Excerpted records Start Marker

/-- A frame with its header fields in their ranges and a payload of 20 bytes, scrambled on the line, has MARKER and a valid CRC and gives back
its header and payload. With the fast domain powered; without it each of these commands changes nothing. RING_ALIGNMENT_FOUND aligns a port
that is not aligned exactly where the search finds three frames in a row in the bits it received. RING_FRAME_DISCARDED at an
aligned port of a frame whose marker or CRC is bad adds one bad frame, and the fourth in a row ends alignment and the survey's validity; of
a good one with a reserved bit set or an unknown TYPE it is a violation and ends the row; at a port not aligned it adds
none. RING_IDLE_RECEIVED ends a row of bad frames; on RING A the unit's own serial number is a loop back, which takes the unit out of the ring, and another's ends it. SURVEY_SEND on a
ring in use notes the instant and sends the unit's bit downstream. SURVEY_RECEIVED: the unit's own within 1 ms is recorded and valid exactly for
every member once; another's is marked and goes on. SURVEY_TIMEOUT after 1 ms ends validity. DELAY_REQ_SEND sends LINK_B and notes the instant the frame leaves;
DELAY_REQ_RECEIVED takes LINK_A and answers with the residence up to the slot the answer leaves in; DELAY_RESP_RECEIVED with a residence of 0 to 100 µs completes a measurement: half of the round trip and
asymmetry joins the last sixteen, whose mean is LINK_B; outside that range LINK_B stays and it is a violation, as is one without a request. LOOP_MEASURE_DONE 1 s after the loop
back records the asymmetry. -/
def Obligations.RingLinks : Prop :=
  ∀ (t : Instant) (rp : RingPort) (n bits : Nat) (marker : BitVec 32) (rest : BitVec 224) (h : RingHdr) (body : List Byte) (serial : BitVec 64) (id lastD : Nat)
    (seen dup : BitVec 16) (residence asym : Int) (s : State),
    let u := advance t s
    let line := marker ++ rest
    let all : List Instr := [.ringAlignmentFound t ⟨rp, n, bits⟩, .ringFrameDiscarded t rp marker rest, .ringIdleReceived t rp serial id, .surveySend t,
      .surveyReceived t rp h seen dup, .surveyTimeout t, .delayReqSend t, .delayReqReceived t h lastD, .delayRespReceived t ⟨h, residence⟩,
      .loopMeasureDone t asym, .ringTick t, .claimTimeout t, .ringSyncTimeout t, .resignReceived t rp h, .agreeReturnTimeout t,
      .verdictTimeout t, .sleepInstant t, .rendezvousStart t, .rendezvousGuardExpiry t, .listenExpiry t]
    let sent := fun (w : State) (a : Bool) (type : Nat) (body : List Byte) => ∃ f ∈ w.ring.tx, f.outA = a ∧ f.type = type ∧ f.body = body
    let linked := ringOn u = true ∧ h.rsvd = 0 ∧ h.src < ringSize u ∧ h.hops < 15
    let viol := fun (w : State) => ⟨rgRingErr, 0, 8, .add, 1⟩ ∈ w.evPend
    (h.type < 256 → h.src < 16 → h.hops < 16 → h.seq < 256 → body.length = 20 →
      frameHolds (frameLine h body) = true ∧ lineHdr (frameLine h body) = h ∧ lineBody (frameLine h body) = body) ∧
    (fastOn u = false → ∀ c ∈ all, Does c s fun w => w = u) ∧
    (fastOn u = true →
      ((portAt u rp).aligned = false →
        ((searchLine n bits).isSome = true → Does (.ringAlignmentFound t ⟨rp, n, bits⟩) s fun w => (portAt w rp).aligned = true ∧ (portAt w rp).bad = 0) ∧
        (searchLine n bits = none → Does (.ringAlignmentFound t ⟨rp, n, bits⟩) s fun w => (portAt w rp).aligned = false)) ∧
      ((portAt u rp).aligned = true → Does (.ringAlignmentFound t ⟨rp, n, bits⟩) s fun w => portAt w rp = portAt u rp) ∧
      ((portAt u rp).aligned = true → frameHolds line.toNat = false → Does (.ringFrameDiscarded t rp marker rest) s fun w =>
        ((portAt u rp).bad < 3 → (portAt w rp).aligned = true ∧ (portAt w rp).bad = (portAt u rp).bad + 1) ∧
        (3 ≤ (portAt u rp).bad → (portAt w rp).aligned = false ∧ (portAt w rp).bad = 0 ∧ w.ring.surveyOk = false)) ∧
      ((portAt u rp).aligned = true → frameHolds line.toNat = true → (lineHdr line.toNat).rsvd ≠ 0 ∨ (lineHdr line.toNat).type ∉ frameTypes →
        Does (.ringFrameDiscarded t rp marker rest) s fun w => (portAt w rp).aligned = true ∧ (portAt w rp).bad = 0 ∧ viol w) ∧
      ((portAt u rp).aligned = false → Does (.ringFrameDiscarded t rp marker rest) s fun w => portAt w rp = portAt u rp) ∧
      Does (.ringIdleReceived t rp serial id) s (fun w => (portAt w rp).bad = 0 ∧ (portAt w rp).aligned = (portAt u rp).aligned ∧
        (rp = .a → (w.ring.selfLoop = true ↔ serial = u.boot.serial)) ∧ (rp = .b → w.ring.selfLoop = u.ring.selfLoop) ∧
        (rp = .a → serial = u.boot.serial → u.ring.selfLoop = false →
          w.ring.master = none ∧ w.ring.sync = false ∧ w.ring.claiming = none ∧ ringOn w = false)) ∧
      (ringOn u = true → Does (.surveySend t) s fun w => w.ring.surveyAt = some u.now ∧
        (ringTxOn u = true → sent w false 0x01 (beBytes 2 (2 ^ (unitNo u - 1)) ++ zeros 18))) ∧
      (ringOn u = false → Does (.surveySend t) s fun w => w.ring.surveyAt = u.ring.surveyAt) ∧
      (∀ k, ringOn u = true → h.rsvd = 0 → h.src + 1 = unitNo u → u.ring.surveyAt = some k → u.now ≤ cMs + k →
        Does (.surveyReceived t rp h seen dup) s fun w => w.ring.seen = seen.toNat ∧ w.ring.dup = dup.toNat ∧ w.ring.surveyAt = none ∧
          (w.ring.surveyOk = true ↔ seen.toNat = 2 ^ ringSize u - 1 ∧ dup = 0)) ∧
      (linked → h.src + 1 ≠ unitNo u → ringTxOn u = true → Does (.surveyReceived t rp h seen dup) s fun w =>
        ∃ f ∈ w.ring.tx, f.outA = (rp == .b) ∧ f.type = h.type ∧ f.src = h.src ∧ f.hops = h.hops + 1 ∧ f.seq = h.seq ∧
          f.body = surveyMark u seen.toNat dup.toNat ++ zeros 16) ∧
      (∀ k, u.ring.surveyAt = some k → cMs + k ≤ u.now → Does (.surveyTimeout t) s fun w => w.ring.surveyOk = false ∧ w.ring.surveyAt = none) ∧
      (u.ring.surveyAt = none → Does (.surveyTimeout t) s fun w => w.ring.surveyOk = u.ring.surveyOk) ∧
      (ringOn u = true → ringTxOn u = true → Does (.delayReqSend t) s fun w =>
        ∃ f ∈ w.ring.tx, f.outA = false ∧ f.type = 0x02 ∧ f.body = beBytes 4 u.ring.linkB ++ zeros 16 ∧ w.ring.reqAt = some f.at_ ∧
          u.now ≤ f.at_ ∧ f.at_ < u.now + cFrame) ∧
      (ringOn u = false → Does (.delayReqSend t) s fun w => w.ring.reqAt = u.ring.reqAt ∧ w.ring.tx = []) ∧
      (linked → Does (.delayReqReceived t h lastD) s fun w => w.ring.linkA = lastD % 2 ^ 32 ∧ (portAt w .a).bad = 0 ∧
        (ringTxOn u = true → ∃ f ∈ w.ring.tx, f.outA = true ∧ f.type = 0x03 ∧ u.now + cFrame ≤ f.at_ ∧
          f.body = beBytes 8 (f.at_ - u.now) ++ zeros 12)) ∧
      (ringOn u = true → h.rsvd ≠ 0 → Does (.delayReqReceived t h lastD) s (fun w => w.ring.linkA = u.ring.linkA ∧ viol w) ∧
        Does (.delayRespReceived t ⟨h, residence⟩) s (fun w => w.ring.linkB = u.ring.linkB ∧ viol w)) ∧
      (∀ b, linked → u.ring.reqAt = some b → 0 ≤ residence → residence ≤ (100 * cUs : Nat) →
        Does (.delayRespReceived t ⟨h, residence⟩) s fun w => w.ring.reqAt = none ∧ (portAt w .b).bad = 0 ∧
          w.ring.linkSamples = ((((u.now : Int) - b - residence + linkAsym u) / 2) :: u.ring.linkSamples).take 16 ∧
          w.ring.linkB = (w.ring.linkSamples.sum / w.ring.linkSamples.length).toNat) ∧
      (linked → (residence < 0 ∨ ((100 * cUs : Nat) : Int) < residence) ∨ u.ring.reqAt = none →
        Does (.delayRespReceived t ⟨h, residence⟩) s fun w => w.ring.reqAt = none ∧ w.ring.linkB = u.ring.linkB ∧ viol w) ∧
      (u.ring.selfLoop = true → cS + u.ring.loopAt ≤ u.now → Does (.loopMeasureDone t asym) s fun w =>
        w.ring.loopValid = true ∧ w.ring.loopAsym = asym) ∧
      (u.ring.selfLoop = false ∨ u.now < cS + u.ring.loopAt → Does (.loopMeasureDone t asym) s fun w =>
        w.ring.loopValid = u.ring.loopValid ∧ w.ring.loopAsym = u.ring.loopAsym))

Excerpted records End Marker

Work item =>
Every line that contains "back" should be copied out of the data.

Response below =>
/-- A frame with its header fields in their ranges and a payload of 20 bytes, scrambled on the line, has MARKER and a valid CRC and gives back
none. RING_IDLE_RECEIVED ends a row of bad frames; on RING A the unit's own serial number is a loop back, which takes the unit out of the ring, and another's ends it. SURVEY_SEND on a
back records the asymmetry. -/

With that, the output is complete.